For speaking, the candidates are required to produce three teacher-controlled assignments, one of which needs to be recorded. It is important to read the specification carefully to ensure that the support requirements are understood and adhered to in the assessment. The students need practice in preparing and using appropriate support materials. Teaching time should be devoted to this and practice should be given to ensure that students can perform to the best of their ability.
Differentiation
An FCSE language group may contain students with National Curriculum levels from 4-6. If the whole group is working towards the same qualification, differentiation should be reasonably simple as reading and listening tasks are provided at different levels. It will also be possible to differentiate speaking and writing tasks to cover the range of ability.
However, teachers may be required to deliver FCSE to a small number of students within a bigger class in which the majority of students are aiming for a GCSE. This is a difficult situation to manage as it will be challenging to stretch the most able whilst at the same time making the work accessible to the less able linguists. Teachers faced with this issue may wish to consider the following strategies to address it.
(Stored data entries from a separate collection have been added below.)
-- ==== Sys2Proof/Machine/SafetyIo.lean ====
section
/-! DEFINITION. The guardian's inputs, tests and watch (R482 to R498): dual-contact inputs, overloads, off-pulse
tests, heartbeat and FAULT_ALIVE. -/

namespace Sys2Proof.Machine

/-! ### Dual-contact inputs -/

def State.pair (s : State) (b : Bool) : Pair := if b then s.guard.sib else s.guard.sia

def State.setPair (s : State) (b : Bool) (x : Pair) : State :=
  s.onGuard fun g => if b then { g with sib := x } else { g with sia := x }

/-- Discrepancy time of a pair in time units (R483). -/
def State.discTime (s : State) (b : Bool) : Nat := s.fld .safInCfg (if b then 16 else 0) 10 * msec

/-- A pair after one channel has been accepted at a level (R483): `now` and `len` start its timer. The rows of CLOSING
and OPENING speak of the channel that began it and of the other one, whatever level that has had before
(DEDUCED, log 66). -/
def Pair.channel (x : Pair) (second level : Bool) (now len : Nat) : Pair :=
  let y := if second then { x with c2 := level } else { x with c1 := level }
  let began := decide (second = x.first)
  match x.state with
  | .opened => if level then { y with state := .closing, first := second, timer := some (now, len) } else y
  | .closing =>
    if began && !level then { y with state := .opened, timer := none }
    else if !began && level then { y with state := .closed, timer := none }
    else y
  | .closed => if level then y else { y with state := .opening, first := second, timer := some (now, len) }
  | .opening => if !began && !level then { y with state := .opened, timer := none } else y
  | .discrepancy => if !y.c1 && !y.c2 then { y with state := .opened } else y

/-- A pair after the changes of its two channels in one CK_AON cycle (R483, R632): pairs of changes that the
table names at once, else every opening first, then every closing. -/
def Pair.accept (x : Pair) (n1 n2 : Option Bool) (now len : Nat) : Pair :=
  let one (y : Pair) (second : Bool) (n : Option Bool) (level : Bool) : Pair :=
    if n = some level then y.channel second level now len else y
  match x.state, n1, n2 with
  | .opened, some true, some true => { x with c1 := true, c2 := true, state := .closed, timer := none }
  | .closed, some false, some false => { x with c1 := false, c2 := false, state := .opened, timer := none }
  | _, _, _ => one (one (one (one x false n1 false) true n2 false) false n1 true) true n2 true

/-- The accepted change of channel `k` of a list, if it is one; a forced channel reads open (R517). -/
def State.changeOf (s : State) (l : List (Nat × Bool)) (k : Nat) (now : Bool) : Option Bool :=
  match l.find? fun e => e.1 == k with
  | some (_, v) => if v = now ∨ (v ∧ s.injOn k) then none else some v
  | none => none

/-- The guardian follows a pair (R483, R485, R498). -/
def State.followPair (s : State) (b : Bool) (x : Pair) : State :=
  let was := (s.pair b).isClosed
  let s1 := s.setPair b x
  if was = x.isClosed then s1
  else
    let s2 := s1.flag .safEvent (if b then 1 else 0)
    if was then s2.grec (if b then 2 else 1) else s2

/-- Channel levels accepted in one CK_AON cycle (R482 to R485, R632): channels 0 to 3 are SIA1, SIA2, SIB1 and
SIB2. Below the lockout threshold of VIN the AON domain is off (R454). -/
def State.inputs (s : State) (l : List (Nat × Bool)) : State :=
  if !s.power.vin then s
  else
  let one (t : State) (b : Bool) : State :=
    let x := t.pair b
    let k := if b then 2 else 0
    t.followPair b (x.accept (t.changeOf l k x.c1) (t.changeOf l (k + 1) x.c2) t.now (t.discTime b))
  ((one (one s false) true)).guardOutputs

/-- The control die is off, or held in reset until step 4 of R476: a discrepancy waits for the next start (R484). -/
def State.asleepNow (s : State) : Bool :=
  match s.power.state, s.power.stage with
  | .sleep, _ => true
  | .off, _ => true
  | _, .waiting => true
  | _, .step _ _ => true
  | _, .retry => true
  | _, _ => false

/-- The discrepancy time of a pair expires (R483 to R485). -/
def State.discrepancy (s : State) (b : Bool) : State :=
  let x := s.pair b
  match x.timer with
  | none => s
  | some (t, n) =>
    let s1 := (((s.advance (t + n)).setPair b { x with state := .discrepancy, timer := none }).flag .safEvent 2)
    let src := if b then 0x71 else 0x70
    if s1.asleepNow then s1.onGuard fun g => { g with sleepDisc := g.sleepDisc ++ [src] } else s1.report src

/-! ### Outputs -/

def State.output (s : State) (po2 : Bool) : Output := if po2 then s.guard.po2 else s.guard.po1

def State.onOutput (s : State) (po2 : Bool) (f : Output → Output) : State :=
  s.onGuard fun g => if po2 then { g with po2 := f g.po2 } else { g with po1 := f g.po1 }

/-- The off-demand of PO1 falls due (R486, R459, R468) (DEDUCED, log 34). -/
def State.offDemandDue (s : State) : State :=
  match s.guard.po1.offDemand with
  | none => s
  | some (t, n) => ((s.advance (t + n)).po1Off.guardOutputs).standbyRail

/-- An output that is watched exceeds its limit (R488). -/
def State.overload (s : State) (po2 : Bool) : State :=
  let o := s.output po2
  if o.cmd && !o.pulse then
    let s1 := (if po2 then s.po2Off else s.po1Off).onOutput po2 fun x => { x with ovl := true }
    ((((s1.flag .safEvent 6).grec (if po2 then 5 else 4)).report (if po2 then 0x75 else 0x74)).guardOutputs).standbyRail
  else s

/-! ### Off-pulse tests -/

/-- SAF_TEST_CFG.WIDTH in time units. -/
def State.pulseWidth (s : State) : Nat := s.fld .safTestCfg 0 9 * usec

/-- The off-pulse of an output falls due (R489, R491): it begins where the test is enabled and no off-demand falls due in
the same CK_AON cycle (DEDUCED, log 31). -/
def State.pulseStart (s : State) (po2 : Bool) : State :=
  let o := s.output po2
  if !o.cmd || o.testing then s
  else
    let s1 := s.advance (s.guard.pulseAt po2 s.now)
    let demanded := match o.offDemand with
      | some (u, m) => decide ((u + m) / aonCycle ≤ s1.now / aonCycle)
      | none => false
    if bit (s1.rd .safTestCfg) (if po2 then 25 else 24) && !demanded then
      let w := s1.pulseWidth
      s1.onOutput po2 fun x =>
        { x with pulse := true, rb := false, began := s1.now, width := w, discard := false, taken := false
                 verify := false }
    else s1

/-- A reading of a test fails (R490). -/
def State.testFails (s : State) (po2 : Bool) : State :=
  ((s.count .safTestCnt (if po2 then 8 else 0) 8).flag .safEvent 3).report (if po2 then 0x73 else 0x72)

/-- The result of a test is discarded (R491). -/
def State.testDiscarded (s : State) (po2 : Bool) : State :=
  ((s.count .safTestCnt 16 16).flag .safEvent 4).onOutput po2 fun x => { x with discard := false, verify := false }

/-- The first reading of a pulse (R490): the readback shows it (R521). -/
def State.pulseLow (s : State) (po2 isLow : Bool) : State :=
  let o := s.output po2
  if o.pulse && !o.taken then
    let s1 := (s.advance (o.began + o.width - 10 * usec)).onOutput po2 fun x => { x with taken := true, rb := !isLow }
    if isLow || o.discard then s1 else s1.testFails po2
  else s

/-- The programmed end of a pulse (R491). -/
def State.pulseEnd (s : State) (po2 : Bool) : State :=
  let o := s.output po2
  if o.pulse then
    let s1 := (s.advance (o.began + o.width)).onOutput po2 fun x =>
      { x with pulse := false, rb := x.cmd, verify := x.cmd && !x.discard }
    if o.discard then s1.testDiscarded po2 else s1
  else s

/-- The second reading of a test (R490): the readback shows it (R521). An off-command after the pulse takes nothing from
the test: R491 speaks of one during the pulse. -/
def State.pulseHigh (s : State) (po2 isHigh : Bool) : State :=
  let o := s.output po2
  if o.verify then
    let s1 := (s.advance (o.began + o.width + 50 * usec)).onOutput po2 fun x => { x with verify := false, rb := isHigh }
    if isHigh then s1 else s1.testFails po2
  else s

/-! ### Heartbeat -/

/-- SAF_HB_CFG.PERIOD in time units (R493) (DEDUCED, log 60). -/
def State.hbPeriod (s : State) : Nat := s.fld .safHbCfg 0 5 * (msec / 4)

/-- The control die sends heartbeats (R493, R479, R503). -/
def State.beating (s : State) : Bool :=
  s.power.cpuRun && !s.power.cpuHalt && s.power.refClock && s.power.pll && !s.asleepNow

/-- The control die sends a beat (R493) (DEDUCED, log 60). -/
def State.beatSend (s : State) : State :=
  match s.power.hbSent with
  | none => s
  | some (t, n) =>
    if s.beating then
      let s1 := s.advance (t + n)
      s1.onPower fun w => { w with hbCount := w.hbCount + 1, hbSent := some (s1.now, s1.hbPeriod) }
    else s

/-- A miss (R493, R494): the heartbeat action is taken, or goes on; either way the restart follows 100 ms after it
(DEDUCED, log 40). -/
def State.hbMiss (s : State) : State :=
  let restart := bit (s.rd .safHbCfg) 12 && !s.guard.haltTold
  let s1 := (s.flag .safEvent 5).onGuard fun g =>
    { g with hbTimer := none, badBeats := 0, goodBeats := 0
             restartAt := g.restartAt.or (if restart then some (s.now + 100 * msec) else none) }
  if s.guard.action then s1
  else ((s1.onGuard fun g => { g with action := true, hbReport := true }).grec 3).guardOutputs

/-- 1.5 periods have passed since the last valid beat (R493). -/
def State.hbTimeout (s : State) : State :=
  match s.guard.hbTimer with
  | none => s
  | some (t, n) => if s.guard.armed then (s.advance (t + n)).hbMiss else s

/-- A valid beat reaches the guardian (R493 to R495) (DEDUCED, log 60). -/
def State.beatGood (s : State) (b : Byte) : State :=
  let s1 := s.onGuard fun g =>
    { g with armed := true, lastBeat := b, badBeats := 0, goodBeats := min 15 (g.goodBeats + 1)
             hbTimer := some (s.now, 3 * s.hbPeriod / 2) }
  if s.guard.action ∧ s.fld .safHbCfg 8 4 ≤ s.guard.goodBeats + 1 then
    let s2 := s1.onGuard fun g => { g with action := false, hbReport := false }
    (if s.guard.hbReport then s2.report 0x76 else s2).guardOutputs
  else s1.guardOutputs

/-- A beat reaches the guardian (R493); SAF_INJ can block it (R517). -/
def State.beat (s : State) (b c : Byte) : State :=
  if s.injOn 4 || !s.power.vin then s
  else if c = ~~~b ∧ (s.guard.armed = false ∨ b = s.guard.lastBeat + 1) then s.beatGood b
  else if s.guard.armed then
    let s1 := s.onGuard fun g => { g with badBeats := g.badBeats + 1, goodBeats := 0 }
    if s.guard.badBeats = 0 then s1 else s1.hbMiss
  else s

/-! ### FAULT_ALIVE and the other checks -/

/-- The divider of FAULT_ALIVE runs out (R496): the wave toggles, or stops low. -/
def State.faEdge (s : State) : State :=
  match s.guard.faTimer with
  | none => s
  | some (t, n) =>
    let s1 := s.advance (t + n)
    if s.faRuns then
      s1.onGuard fun g => { g with faLevel := !g.faLevel, faTimer := some (s1.now, s1.faHalf), faEdgeAt := some s1.now }
    else
      s1.onGuard fun g =>
        { g with faLevel := false, faTimer := none, faEdgeAt := if g.faLevel then some s1.now else g.faEdgeAt }

/-- The comparison of the FAULT_ALIVE land, 10 µs after an edge (R497). -/
def State.faCompare (s : State) (differs : Bool) : State :=
  match s.guard.faEdgeAt with
  | none => s
  | some t =>
    let s1 := (s.advance (t + 10 * usec)).onGuard fun g => { g with faEdgeAt := none }
    if s.guard.faLatched then s1
    else if !differs then s1.onGuard fun g => { g with faDiffs := 0 }
    else if s.guard.faDiffs = 0 then s1.onGuard fun g => { g with faDiffs := 1 }
    else (((s1.onGuard fun g => { g with faLatched := true, faDiffs := 0 }).grec 6).flag .safEvent 7).report 0x77

/-- The state that a backplane die returns is compared with its kill line (R503). -/
def State.killCompare (s : State) (d : Die) (differs : Bool) : State :=
  let s1 := s.onFaults fun f => match d with
    | .L => { f with killDiffL := differs }
    | .R => { f with killDiffR := differs }
  if differs then s1.report 0x78 (dieIx d) else s1

/-- CK_AON is measured against CK_FAB (R503). -/
def State.aonCheck (s : State) (deviates : Bool) : State :=
  let s1 := s.onFaults fun f => { f with aonOff := deviates }
  if deviates then s1.report 0x13 else s1

/-- The control processor halts (R503, R507, R614): it sends no beat, and the guardian is told. -/
def State.cpuHalts (s : State) : State :=
  (s.onPower fun w => { w with cpuHalt := true, cpuRun := false }).onGuard fun g => { g with haltTold := true }

/-- The reference oscillator or the lock of the root PLL is lost (R479) (DEDUCED, log 63). -/
def State.clockLost (s : State) (pll : Bool) : State :=
  if s.asleepNow then s
  else if pll then (s.onPower fun w => { w with pll := false }).report 0x11
  else (s.onPower fun w => { w with refClock := false }).report 0x10

/-- A write of SAF_INJ in FACTORY (R517): a field set to 1 acts from the next CK_AON cycle on, one set to 0 no longer. -/
def State.safInject (s : State) (v : Word) : State :=
  let new := BitVec.ofNat 5 (field v 0 5)
  (s.wr .safInj v).onGuard fun g =>
    { g with inj := new, injAt := s.now / aonCycle
             injWas := (if s.now / aonCycle ≤ g.injAt then g.injWas else g.inj) &&& new }

end Sys2Proof.Machine
end

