-- ==== Sys2Proof/Machine/Boot.lean ====
section
/-! DEFINITION. Start, wake, images, plate, updates, life-cycle, self-test and customer area (R453, R464, R473 to R478,
R522 to R554, R592, R601). -/

namespace Sys2Proof.Machine

/-! ### Images -/

/-- Header fields of an image, from its bytes (R525). -/
structure ImageHeader where
  type : Nat
  length : Nat
  version : Word
  secver : Nat
  keyslot : Nat
  part : Word
  minfw : Word
  setver : Nat
deriving DecidableEq, Repr

/-- A little-endian number of `n` bytes of the flash. -/
def State.flashNat (s : State) (a n : Nat) : Nat := leNat (s.flashBytes a n)

/-- The header of the image in slot `k`. -/
def State.header (s : State) (k : Nat) : ImageHeader :=
  let b := imageBase k
  { type := s.flashNat b 4, length := s.flashNat (b + 4) 4, version := word (s.flashNat (b + 8) 4)
    secver := s.flashNat (b + 0xC) 2, keyslot := s.flashNat (b + 0xE) 2, part := word (s.flashNat (b + 0x10) 4)
    minfw := word (s.flashNat (b + 0x14) 4), setver := s.flashNat (b + 0x18) 4 }

/-- TYPE, LENGTH and PART agree with slot `k` (R527). -/
def ImageHeader.fits (h : ImageHeader) (k : Nat) : Bool :=
  decide (h.type = if k < 2 then 1 else 2) && decide (0x100 ≤ h.length) && decide (h.length ≤ imageRoom k)
    && decide (h.part = 0x46581048)

/-- The public key of a key slot, where it is programmed and not revoked (R526). -/
def Otp.key (o : Otp) (i : Nat) : Option (Nat × Nat) := if o.revoked.getLsbD i then none else o.keys.getD i none

/-- The signature of the image in slot `k` verifies with its key (R525, R527) (PRESUMED, log 19). -/
def State.signed (s : State) (k : Nat) (h : ImageHeader) : Bool :=
  let b := imageBase k
  let mine := if k < 2 then decide (h.keyslot < 2) else decide (2 ≤ h.keyslot) && decide (h.keyslot < 4)
  match s.boot.otp.key h.keyslot with
  | some (x, y) =>
    mine && ecdsaVerify x y (sha256 (s.flashBytes b 0x40 ++ s.flashBytes (b + 0x80) (h.length - 0x80)))
      (beNat (s.flashBytes (b + 0x40) 32)) (beNat (s.flashBytes (b + 0x60) 32))
  | none => false

/-- KEYSLOT, SIG and SECVER pass (R527). -/
def State.authentic (s : State) (k : Nat) (h : ImageHeader) : Bool :=
  s.signed k h && decide ((if k < 2 then s.boot.otp.fwsec else s.boot.otp.plsec) ≤ h.secver)

/-- The image in slot `k` cannot be read without an uncorrectable error (R524): its verification fails. -/
def State.imageSpoilt (s : State) (k : Nat) : Bool := s.flashSpoilt (imageBase k) (s.header k).length

/-- The image in slot `k` is valid for it (R527, R524). -/
def State.imageValid (s : State) (k : Nat) : Bool :=
  let h := s.header k
  h.fits k && !s.imageSpoilt k && s.authentic k h

/-! ### Image slots -/

def State.image (s : State) (k : Nat) : ImageSlot := s.boot.slots.getD k {}

def State.onImage (s : State) (k : Nat) (f : ImageSlot → ImageSlot) : State :=
  s.onBoot fun b => { b with slots := modifyAt f k b.slots }

/-- The two slots of a target (false firmware, true plate). -/
def targetSlots (t : Bool) : List Nat := if t then [2, 3] else [0, 1]

/-- Phase B is complete (R530): the one-time-programmable memory and the boot record have been read. -/
def State.recordRead (s : State) : Bool :=
  match s.power.stage with
  | .phase .a => false
  | .phase .b => false
  | .phase _ => true
  | .recovery => true
  | .complete => true
  | _ => false

/-- The slot of a target in a role; none before the boot record has been read. -/
def State.inRole (s : State) (t : Bool) (r : ImageRole) : Option Nat :=
  if s.recordRead then (targetSlots t).find? fun k => decide ((s.image k).role = r) else none

/-- The ACTIVE slot of a target; slot A where the boot record names none (DEDUCED, log 46). -/
def State.activeSlot (s : State) (t : Bool) : Nat := (s.inRole t .active).getD (if t then 2 else 0)

/-- The other slot of the same target. -/
def otherSlot (k : Nat) : Nat := if k % 2 = 0 then k + 1 else k - 1

/-- A TRIAL slot at a start is rolled back (R542). -/
def State.rollBack (s : State) (t : Bool) : State :=
  match s.inRole t .trial with
  | some k => (s.onImage k fun x => { x with role := .none }).writeRecord.flag .botEvent 0
  | none => s

/-- A PENDING image that fails at a start (R542). -/
def State.pendingFails (s : State) (k : Nat) : State :=
  (s.onImage k fun x => { x with state := .invalid, role := .none }).writeRecord.flag .botEvent 0

/-- A PENDING image that a start runs becomes TRIAL (R542): the boot record is written before it runs. -/
def State.toTrial (s : State) (k : Nat) : State := (s.onImage k fun x => { x with role := .trial }).writeRecord

/-! ### Firmware -/

/-- Firmware slot `k` is the one started. -/
def State.runFirmware (s : State) (k : Nat) : State :=
  let h := s.header k
  s.onBoot fun b => { b with fwSlot := k, fwTrial := decide ((s.image k).role = .trial), fwVersion := h.version
                             fwSetver := h.setver, recovery := false }

/-- Neither firmware is valid (R532): `first` failed first. -/
def State.enterRecovery (s : State) (first : Nat) : State :=
  (s.onBoot fun b => { b with recovery := true, failedFirst := first }).onPower fun w => { w with stage := .recovery }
- Engage in-class support from a learning support assistant (hopefully one who has at least some knowledge of the language being taught). This person could work with those FCSE students using differentiated materials provided by the teacher to help them access what is being delivered. This will need careful planning and the teacher may wish to plan with the learning support assistant.
- Engage support from a foreign language assistant. A foreign language assistant could offer in-class support as described above. However, he or she could also be used with small groups of students inside or outside the classroom working on oral tasks.
- Design a seating plan whereby weaker linguists are seated with more able students so that the more able can offer support to their peers.
Use of existing materials
As the AQA FCSE is content-free and is based on twelve units of work organised into different themes, it fits well into existing schemes of work, coursebooks, electronic packages for interactive whiteboard use and other resources used in schools. Nelson Thornes will be producing teaching and assessment materials designed specifically for FCSE.